Back to repos

dengfeng-ai/tangshi-lora

View on GitHubAnalyzed March 16, 2026

Overview

tangshi-lora (GitHub) is a project for fine-tuning the Qwen-2.5-1.5B-Instruct large language model on Tang dynasty poetry using the QLoRA (Quantized Low-Rank Adapter) technique. It is a modern, parameter-efficient follow-up to tangshi-gpt, leveraging the latest in PEFT (Parameter-Efficient Fine-Tuning) methods to enable high-quality, domain-specific text generation with minimal compute resources.

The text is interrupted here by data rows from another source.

/-- An instruction answers a next state exactly where it completes, and then the one state. -/
theorem exec_next_iff {i : Instr} {s t : State} : exec i s = .next t ↔ Completes s i ∧ t = after s i := by
  cases i with
  | memrdRom a => exact next_iff_of_wellFormed execMemrdRom_next (by simp [Instr.wellFormed])
  | memrdRam a => exact next_iff_of_wellFormed execMemrdRam_next (by simp [Instr.wellFormed])
  | memrdMirror a => exact next_iff_of_wellFormed execMemrdMirror_next (by simp [Instr.wellFormed])
  | memrdOob a => exact next_iff_of_wellFormed execMemrdOob_next (by simp [Instr.wellFormed])
  | memwrRom a v => exact next_iff_of_wellFormed (execMemwrRom_next (v := v)) (by simp [Instr.wellFormed])
  | memwrRam a v => exact next_iff_of_wellFormed execMemwrRam_next (by simp [Instr.wellFormed])
  | memwrMirror a v => exact next_iff_of_wellFormed execMemwrMirror_next (by simp [Instr.wellFormed])
  | memwrOob a v => exact next_iff_of_wellFormed (execMemwrOob_next (v := v)) (by simp [Instr.wellFormed])
  | inUnmapped n => exact next_iff_of_wellFormed execInUnmapped_next (by simp [Instr.wellFormed])
  | outUnmapped n v => exact next_iff_of_wellFormed (execOutUnmapped_next (v := v)) (by simp [Instr.wellFormed])
  | fbrd p => exact next_iff_of_wellFormed execFbrd_next (by simp [Instr.wellFormed])
  | in0 | in1 | in2 | in3 | out2 | out3 | out4 | out5 | tick | pause | setup | shutdown | stepdone =>
    exact acceptIf_next.trans (and_congr_left' (and_iff_right rfl).symm)
  | evtStep | evtIrq | evtPlay | evtStop | evtFrame | evtTickdone | evtDiag =>
    exact ⟨fun h => ⟨⟨rfl, trivial⟩, by cases h; rfl⟩, fun ⟨_, h⟩ => h ▸ rfl⟩

/-- An instruction accepted only while ON has nothing to show of OFF. -/
theorem ne_off_of_on {s : State} (h : s.lifecycle = .on) : s.lifecycle ≠ .off := by
  rw [h]
  nofun

/-! ## What TICK and SETUP leave unchanged -/

/-- TICK leaves all but INPUT, the schedule, the trace and the answer unchanged. -/
theorem tickWith_frame (p : Params) (x : BitVec 7) (s : State) :
    tickWith p x s = { s with
      input := (tickWith p x s).input
      cycles := (tickWith p x s).cycles
      midFired := (tickWith p x s).midFired
      endFired := (tickWith p x s).endFired
      phase := (tickWith p x s).phase
      trace := (tickWith p x s).trace
      answer := (tickWith p x s).answer } := by
  rcases tickWith_cases p x s with ⟨-, e⟩ | ⟨-, -, e⟩ | ⟨-, -, e⟩ <;> rw [e] <;> rfl

/-- TICK sets INPUT to its operand, unless it is paused (R192, R193). -/
theorem tickWith_input (p : Params) (x : BitVec 7) (s : State) :
    (tickWith p x s).input = if s.paused then s.input else x := by
  rcases tickWith_cases p x s with ⟨hp, e⟩ | ⟨hp, -, e⟩ | ⟨hp, -, e⟩ <;> simp [e, hp]

theorem setupWith_paused (sr : ShiftInit) (draw : AllocDraw) (x : BitVec 2) (e c : Bool) (s : State) :
    (setupWith sr draw x e c s).paused = s.paused := by
  rcases setupWith_cases sr draw x e c s with ⟨_, -, h⟩ | ⟨-, -, h⟩ | ⟨-, -, h⟩ | ⟨-, -, h⟩ <;> rw [h] <;> rfl

/-! ## What an instruction leaves unchanged -/

/-- What SETUP alone gives a value, and SHUTDOWN alone takes away: LIFECYCLE, the DIP switches and the allocation. -/
structure SameSetup (s t : State) : Prop where
  lifecycle : t.lifecycle = s.lifecycle
  dipShips : t.dipShips = s.dipShips
  dipExtra : t.dipExtra = s.dipExtra
  dipCoin : t.dipCoin = s.dipCoin
  allocDraws : t.allocDraws = s.allocDraws

theorem tickWith_sameSetup (p : Params) (x : BitVec 7) (s : State) : SameSetup s (tickWith p x s) := by
  rw [tickWith_frame]
  exact ⟨rfl, rfl, rfl, rfl, rfl⟩

theorem stepdoneWith_sameSetup (p : Params) (c : BitVec 24) (s : State) : SameSetup s (stepdoneWith p c s) := by
  rw [stepdoneWith_eq _ _ _ _ rfl]
  exact ⟨rfl, rfl, rfl, rfl, rfl⟩

theorem after_sameSetup {i : Instr} (s : State) (hd : i ≠ .shutdown) (hu : ∀ x e c, i ≠ .setup x e c) :
    SameSetup s (after s i) := by
  cases i with
  | shutdown => exact absurd rfl hd
  | setup x e c => exact absurd rfl (hu x e c)
  | tick x => exact tickWith_sameSetup _ _ _
  | stepdone c => exact stepdoneWith_sameSetup _ _ _
  | _ => exact ⟨rfl, rfl, rfl, rfl, rfl⟩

The repository provides a full pipeline: from downloading and preprocessing a large-scale Tang poetry corpus, to instruction-tuning dataset creation, QLoRA-based training, and both quantitative (BLEU, perplexity) and qualitative evaluation. A pre-trained LoRA adapter is included for immediate use, and the codebase is designed for easy reproducibility and extension.

Architecture

The project is organized into modular components:

  • Data Preparation: Scripts in data/ download the chinese-poetry corpus via sparse HTTP, then preprocess it into an Alpaca-style instruction-tuning dataset. Only regular-form poems (绝句/律诗) by the top 50 poets are included, with traditional Chinese converted to simplified using OpenCC.
  • Training: train/train.py loads the Qwen model with 4-bit quantization (via bitsandbytes), applies LoRA adapters to key attention modules, and fine-tunes using Hugging Face's SFTTrainer from the trl library. Training configuration is managed via train/config.yaml.
  • Evaluation & Inference: Scripts in eval/ provide quantitative evaluation (BLEU-4, perplexity), qualitative side-by-side comparison, and single-shot generation using the fine-tuned model.
  • Outputs: The outputs/checkpoint/ directory contains a ready-to-use LoRA adapter, tokenizer config, and chat template.

Key Features

  • Efficient Fine-Tuning: Utilizes QLoRA (rank 16, alpha 32, 4-bit NF4 quantization) to adapt a 1.5B parameter model with only ~0.28% trainable parameters, making training feasible on a single T4 GPU (EC2 g4dn.xlarge).
  • Domain-Specific Instruction Tuning: Converts ~49K Tang poems into ~13K style-imitation instructions in Alpaca format, e.g., 模仿李白的风格,写一首诗.
  • Modern Evaluation: Provides both character-level and word-level BLEU-4 (with jieba segmentation), as well as perplexity, for rigorous quantitative assessment. Qualitative scripts allow for side-by-side comparison of base vs fine-tuned generations.
  • Reproducibility: All steps are scriptable, with clear configuration and deterministic data splits to prevent leakage.
  • Plug-and-Play Adapter: Pre-trained LoRA weights are included, so users can skip training and immediately perform evaluation or inference.

Project Structure

PathPurpose
data/download.pyDownloads the Tang poetry corpus from GitHub via HTTP
data/preprocess.pyPreprocesses and formats the dataset for instruction tuning
train/train.pyRuns QLoRA training using SFTTrainer
eval/eval.pyComputes BLEU and perplexity metrics
eval/qualitative.pyPrints side-by-side base vs fine-tuned generations
eval/generate.pySingle-shot inference with the fine-tuned model
outputs/checkpoint/Pre-trained LoRA adapter and configs

How It Works

  1. Data Download: Run data/download.py to fetch the raw JSON corpus from chinese-poetry.
  2. Preprocessing: Use data/preprocess.py to filter, convert, and format the poems into instruction-tuning samples, with a deterministic train/test split.
  3. Training: Launch training via train/train.py and train/config.yaml, which applies QLoRA to the Qwen model and fine-tunes on the dataset.
  4. Evaluation/Inference: Evaluate the model quantitatively (eval/eval.py), qualitatively (eval/qualitative.py), or generate new poems (eval/generate.py) using the provided adapter.

Results

Fine-tuning yields dramatic improvements: BLEU-4 scores increase by orders of magnitude, and perplexity drops from 54.3 to 19.8 on the test set. The fine-tuned model generates poetry much closer in style and content to reference Tang poems, as shown in both quantitative metrics and qualitative samples.